Darden operates restaurants throughout Illinois under brand names including Olive Garden and Red Lobster. The plaintiffs worked intermittently as hourly employees at Darden-owned restaurants from 2004-2012. After quitting, they brought a proposed class action alleging that Darden failed to pay them pro rata vacation pay upon separation in violation of the Illinois Wage Payment and Collection Act, 820 ILCS 115/1-15. The district judge declined to certify their proposed class and granted Darden summary judgment on Clark’s individual claim. McMaster settled his claim with Darden, reserving the right to appeal the denial of class certification. The Seventh Circuit affirmed. The proposed class definition, “All persons separated from hourly employment with [Darden] in Illinois between December 11, 2003, and the conclusion of this action[] who were subject to Darden’s Vacation Policy … and who did not receive all earned vacation pay benefits,” described an impermissible “fail safe” class, and their proposed alternative did not satisfy FRCP 23. The statute does not mandate paid time off. It merely prohibits the forfeiture of accrued earned vacation pay upon separation if the employee is otherwise eligible for paid vacation. Darden’s policy on paid vacation covered only full-time employees. Clark was ineligible because she worked part-time. View "McCaster v. Darden Restaurants, Inc." on Justia Law
Hernandez v. Ross Stores
Defendant-appellant Ross Stores, Inc. (Ross) appealed the denial of its motion to compel arbitration.

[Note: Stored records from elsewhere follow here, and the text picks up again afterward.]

-- ==== Sys2Proof/Machine/Transmit.lean ====
section
/-!
DEFINITION. The transmit path (chapter 7): host submissions, prime loads, cancels, the fetch of the picker's head, and
attempts on the wire.
-/
namespace Sys2Proof.Machine

/-! ## Items from host memory (R222, R567) -/

/-- The longest payload an item in host memory can bring. -/
def itemBytes (w : List Word) : Nat := Nat.min 2048 (dBytes (wd w 0) (wd w 1) (wd w 2))

/-- The length of the item at a staging offset. -/
def stgItem (s : State) (lo : Word) : Nat := 32 + itemBytes (wordsOf (stgRead s lo.toNat 32) 8)

/-- The item can be read: over the serial port it lies in staging. -/
def itemOk (s : State) (r : Nat) (lo hi : Word) : Bool :=
  !ringSerial s r || (stgOk s lo hi 32 && stgOk s lo hi (stgItem s lo))

/-- An item is read from host memory: over the serial port it lies in staging, or the address is refused. -/
def itemIn (r : Nat) (lo hi : Word) (k : List Byte → State → State) (s : State) : State :=
  if !itemOk s r lo hi then complete r eParam 0 0 s
  else if ringSerial s r then k (stgRead s lo.toNat (stgItem s lo)) s
  else s.modCmd r fun c => { c with dma := true }

/-- The queue checks of 0x40 TX_SUBMIT: the status, or 0. -/
def submitQueue (s : State) (q : Nat) : Nat :=
  if (s.queue q).state = .none then eNotFound
  else if (s.queue q).consumer ≠ 5 ∨ (s.queue q).state = .broken then eState else 0

/-- What 0x40 TX_SUBMIT checks beside the item: under LEGACY the checks that come after the limit in the item (R506), then the
queue. -/
def submitCheck (s : State) (ws : List Word) : Nat :=
  match (if s.boot.profile then laterCheck s ws else none) with
  | some e => e.1
  | none => submitQueue s (fld (wd ws 1) 0 8)

/-- The item of a TX_SUBMIT has arrived: LEGACY's limit, the checks of the queue and of the descriptor, then the submission waits for its commit. Its words are
stored as sent, bits that R163 reserves included, but for the valid bit (DESIGN CHOICE, log entry 53). -/
def submitData (r : Nat) (data : List Byte) (s : State) : State :=
  let q := fld (pkt s r 1) 0 8
  let w := wordsOf data 8
  let s := s.modCmd r fun c => { c with dma := false }
  let it : TxItem := { words := w, data := (data.drop 32).take (itemBytes w) }
  let st := submitCheck s ((s.cr r).cmd.elim [] (·.words))
  if s.boot.profile && itStamp it then complete r eProfile 0 0x0B#32 s
  else if st ≠ 0 then complete r st 0 0 s
  else if 3 < dFormat (wd w 0) ∨ lengthBad (wd w 0) (wd w 1) (wd w 2) ∨ (itStamp it ∧ dFormat (wd w 0) ≠ 2) then
    complete r eParam 0 0 s
  else
    let w0 := putFld (wd w 0) 31 1 1
    s.modCmd r fun c => { c with
      sub := some { queue := q, cls := dClass (wd w 0), words := w.set 0 w0, data := it.data, cells := []
                    waited := false, marked := false, arr := s.pool.nextSeq } }

/-- 0x40 TX_SUBMIT: under LEGACY an item that can be read is read before any other check (R480). -/
def txSubmitBody (r : Nat) (ws : List Word) (s : State) : State :=
  let st := submitCheck s ws
  if st ≠ 0 && !(s.boot.profile && itemOk s r (wd ws 2) (wd ws 3)) then complete r st 0 0 s else itemIn r (wd ws 2) (wd ws 3) (submitData r) s

/-- TX_SUBMIT. -/
def execTxSubmit (r : Fin 4) (s : State) : Host.Outcome State Fault Refusal :=
  .next (beginOp r.val 0x40 (txSubmitBody r.val) s)

/-- Cells of a submission are allocated and written until none is missing or one is refused (R176, R177); `fuel` bounds
them. A refused one tries again behind the requests that have arisen meanwhile: R31 and R33 do not say whether it keeps its place
(DESIGN CHOICE, log entry 155). -/
def fillSub (pick : Nat) : Nat → Submission → State → State × Submission × Bool
  | 0, b, s => (s, b, true)
  | fuel + 1, b, s =>
    if cellsFor b.data.length ≤ b.cells.length then (s, b, true)
    else if allocOk s b.queue b.cells.isEmpty then
      let c := freeCell s pick
      let s := writeCell c (cellBytes b.words b.data b.cells.length) (charge c b.queue (relinkLast b.cells s))
      fillSub pick fuel { b with cells := b.cells ++ [c] } s
    else
      let s := nextSeq (refuse b.queue (refusedByMax s b.queue b.cells.isEmpty) s)
      (s, { b with waited := true, arr := s.pool.nextSeq }, false)

/-- The host DMA slots serve ring r's submission. -/
def submitCells (r pick : Nat) (b : Submission) (s : State) : State :=
  let x := fillSub pick 36 b s
  let b := x.2.1
  let s := x.1.modCmd r fun c => { c with sub := some b }
  if !x.2.2 then s
  else
    let s := s.modCmd r fun c => { c with sub := none }
    let n := w32 b.cells.length
    if b.marked then complete r eState n 1 (discardMarked b.queue b.cells s)
    else complete r stOk n 0 (commitItem b.queue b.cls b.cells s)

/-- HOST_ITEM_COMMIT (R33, R177, R190), when it is the submission's turn: the item of ring r's submission takes the cells it still needs and is committed; an
item that a flush has marked is discarded instead. -/
def execHostItemCommit (r : Fin 4) (pick : Fin 65536) (s : State) : Host.Outcome State Fault Refusal :=
  .next (
    match (s.cr r.val).cmd with
    | some c =>
      match c.sub with
      | some b =>
        if !s.pw.awake || c.comp.isSome || !hostFirst s (subKey c b) then s
        else inSlot .hostDma (submitCells r.val pick.val b) s
      | none => s
    | none => s)

/-- BP_TIMEOUT (R177, R203): bp_tmo_ms after its first refusal a submission ends. -/
def execBpTimeout (r : Fin 4) (s : State) : Host.Outcome State Fault Refusal :=
  .next (
    match (s.cr r.val).cmd with
    | some c =>
      match c.sub with
      | some b =>
        if b.waited && s.pool.bpTmo != 0 && c.comp.isNone then
          let s := raise 0x36 b.queue [(8, b.queue)] (dropSub r.val s)
          complete r.val eTimeout 0 0 s
        else s
      | none => s
    | none => s)

/-! ## 0x42 TX_PRIME (R207, R567) -/

/-- The item of a TX_PRIME has arrived. -/
def primeData (r : Nat) (data : List Byte) (s : State) : State :=
  let n := fld (pkt s r 1) 0 4
  let b := fld (pkt s r 1) 4 2
  let ctl := pkt s r 4 &&& 0xFFFF0007#32
  let w := (wordsOf data 8).set 6 ctl
  let s := s.modCmd r fun c => { c with dma := false }
  let it : TxItem := { words := w, data := (data.drop 32).take (itemBytes w) }
  if (primeOf s n b).armed then complete r eBusy 0 0 s
  else if armRefused it then complete r eParam 0 0 s
  else
    let s := modPrime n b (fun p => { p with
      desc := (List.range 4).map fun k => (k, wd w k)
      data := (List.range 16).map fun k => (k, wordAt it.data (4 * k))
      ctl := ctl }) s
    let s := armPrime n b s
    complete r stOk (txpStat s n b) 0 s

Plaintiff-respondent Martina Hernandez was employed at a Ross warehouse in Moreno Valley, and filed a single-count representative action under the California Private Attorney General Act (PAGA), alleging Ross had violated numerous Labor Code laws, and sought to recover PAGA civil penalties for the violations. Ross insisted that Hernandez had to first arbitrate her individual disputes showing she was an "aggrieved party" under PAGA and then the PAGA action could proceed in court. The trial court found, that the PAGA claim was a representative action brought on behalf of the state and did not include individual claims. As such, it denied the motion to compel arbitration because there were no individual claims or disputes between Ross and Hernandez that could be separately arbitrated. On appeal, Ross raised the issue of whether under the Federal Arbitration Act (FAA), an employer and employee had the preemptive right to agree to individually arbitrate discreet disputes underlying a PAGA claim while leaving the PAGA claim and PAGA remedies to be collectively litigated under "Iskanian v. CLS Transportation Los Angeles LLC," (59 Cal.4th 348 (2014)). The Court of Appeal upheld the trial court's denial of the motion to compel arbitration. View "Hernandez v. Ross Stores" on Justia Law
Halle v. West Penn Allegheny Health System, Inc.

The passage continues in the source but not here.